ABOUT THIS EXERCISE
For this exercise, return the line containing "1x (R160). -/" and every line after it through the end of the records below, without alteration.

DATA FOR REVIEW
-- ==== Sys2Proof/Tests/Slice0.lean ====
section
/-! SUPPORT. The model's own tests. Every expected value is the spec's: an encoding of 30_encoding.md, a vector of 95_test_vectors.md
(named by its id), or a rule's own example. The last part shows, for each statement with hypotheses, values that meet them. -/

namespace Sys2Proof.Tests

open Sys2Proof Sys2Proof.Machine

/-! ## Well-formedness: a term that each check refuses -/

/-- Every instruction is well formed: its operands have the widths of its encoding (R152). -/
theorem test_wf_instruction : (Instr.ldAD8 0xFF).wellFormed = true := by decide

/-- A sample period of 0 is refused, in either part of the fraction (R7). -/
theorem test_wf_params : Params.default.wellFormed = true ∧ { Params.default with samplePeriodNum := 0 }.wellFormed = false ∧
    { Params.default with samplePeriodDen := 0 }.wellFormed = false := by decide

/-- An image with a byte past its end, with bytes out of order, or with a listed zero is refused. -/
theorem test_wf_rom : Rom.wellFormed ⟨2, [(0, 0x3E), (1, 0x42)]⟩ = true ∧ Rom.wellFormed ⟨2, [(2, 0x3E)]⟩ = false ∧
    Rom.wellFormed ⟨2, [(1, 0x42), (0, 0x3E)]⟩ = false ∧ Rom.wellFormed ⟨2, [(0, 0x00)]⟩ = false := by decide

/-- An initial memory past its size is refused, each memory by its own size (10_state.md R40). -/
theorem test_wf_initMem : InitMem.zero.wellFormed 0 = true ∧
    { InitMem.zero with vram := [(8192, 1)] }.wellFormed 0 = false ∧ { InitMem.zero with oam := [(160, 1)] }.wellFormed 0 = false ∧
    { InitMem.zero with wram := [(8192, 1)] }.wellFormed 0 = false ∧ { InitMem.zero with hram := [(127, 1)] }.wellFormed 0 = false ∧
    { InitMem.zero with waveRam := [(16, 1)] }.wellFormed 0 = false ∧
    { InitMem.zero with cartRam := [(512, 1)] }.wellFormed 512 = false := by decide

/-! ## Decoding: a word of every row -/

/-- Every pair's bytes decode, with no byte left over, to the pair's instruction. -/
def decodesTo (l : List (List Byte × Instr)) : Bool := l.all (fun x => decode x.1 == .ok x.2 [])

/-- Words written from the encodings of row 0x (R160). -/
theorem test_decode_regular_0x : decodesTo [
    ([0x00], .nop), ([0x01, 0x34, 0x12], .ldBcD16 0x1234), ([0x02], .ldAtBcA), ([0x03], .incBc),
    ([0x04], .incB), ([0x05], .decB), ([0x06, 0x34], .ldBD8 0x34), ([0x07], .rlca),
    ([0x08, 0x34, 0x12], .ldAtA16Sp 0x1234), ([0x09], .addHlBc), ([0x0A], .ldAAtBc), ([0x0B], .decBc),
    ([0x0C], .incC), ([0x0D], .decC), ([0x0E, 0x34], .ldCD8 0x34), ([0x0F], .rrca)] = true := by decide

/-- Words written from the encodings of row 1x (R160). -/
theorem test_decode_regular_1x : decodesTo [
    ([0x10, 0x34], .stop 0x34), ([0x11, 0x34, 0x12], .ldDeD16 0x1234), ([0x12], .ldAtDeA), ([0x13], .incDe),
    ([0x14], .incD), ([0x15], .decD), ([0x16, 0x34], .ldDD8 0x34), ([0x17], .rla),
    ([0x18, 0x34], .jrE8 0x34), ([0x19], .addHlDe), ([0x1A], .ldAAtDe), ([0x1B], .decDe),
    ([0x1C], .incE), ([0x1D], .decE), ([0x1E, 0x34], .ldED8 0x34), ([0x1F], .rra)] = true := by decide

ANSWER SECTION
/-- Words written from the encodings of row 1x (R160). -/
theorem test_decode_regular_1x : decodesTo [
    ([0x10, 0x34], .stop 0x34), ([0x11, 0x34, 0x12], .ldDeD16 0x1234), ([0x12], .ldAtDeA), ([0x13], .incDe),
    ([0x14], .incD), ([0x15], .decD), ([0x16, 0x34], .ldDD8 0x34), ([0x17], .rla),
    ([0x18, 0x34], .jrE8 0x34), ([0x19], .addHlDe), ([0x1A], .ldAAtDe), ([0x1B], .decDe),
    ([0x1C], .incE), ([0x1D], .decE), ([0x1E, 0x34], .ldED8 0x34), ([0x1F], .rra)] = true := by decide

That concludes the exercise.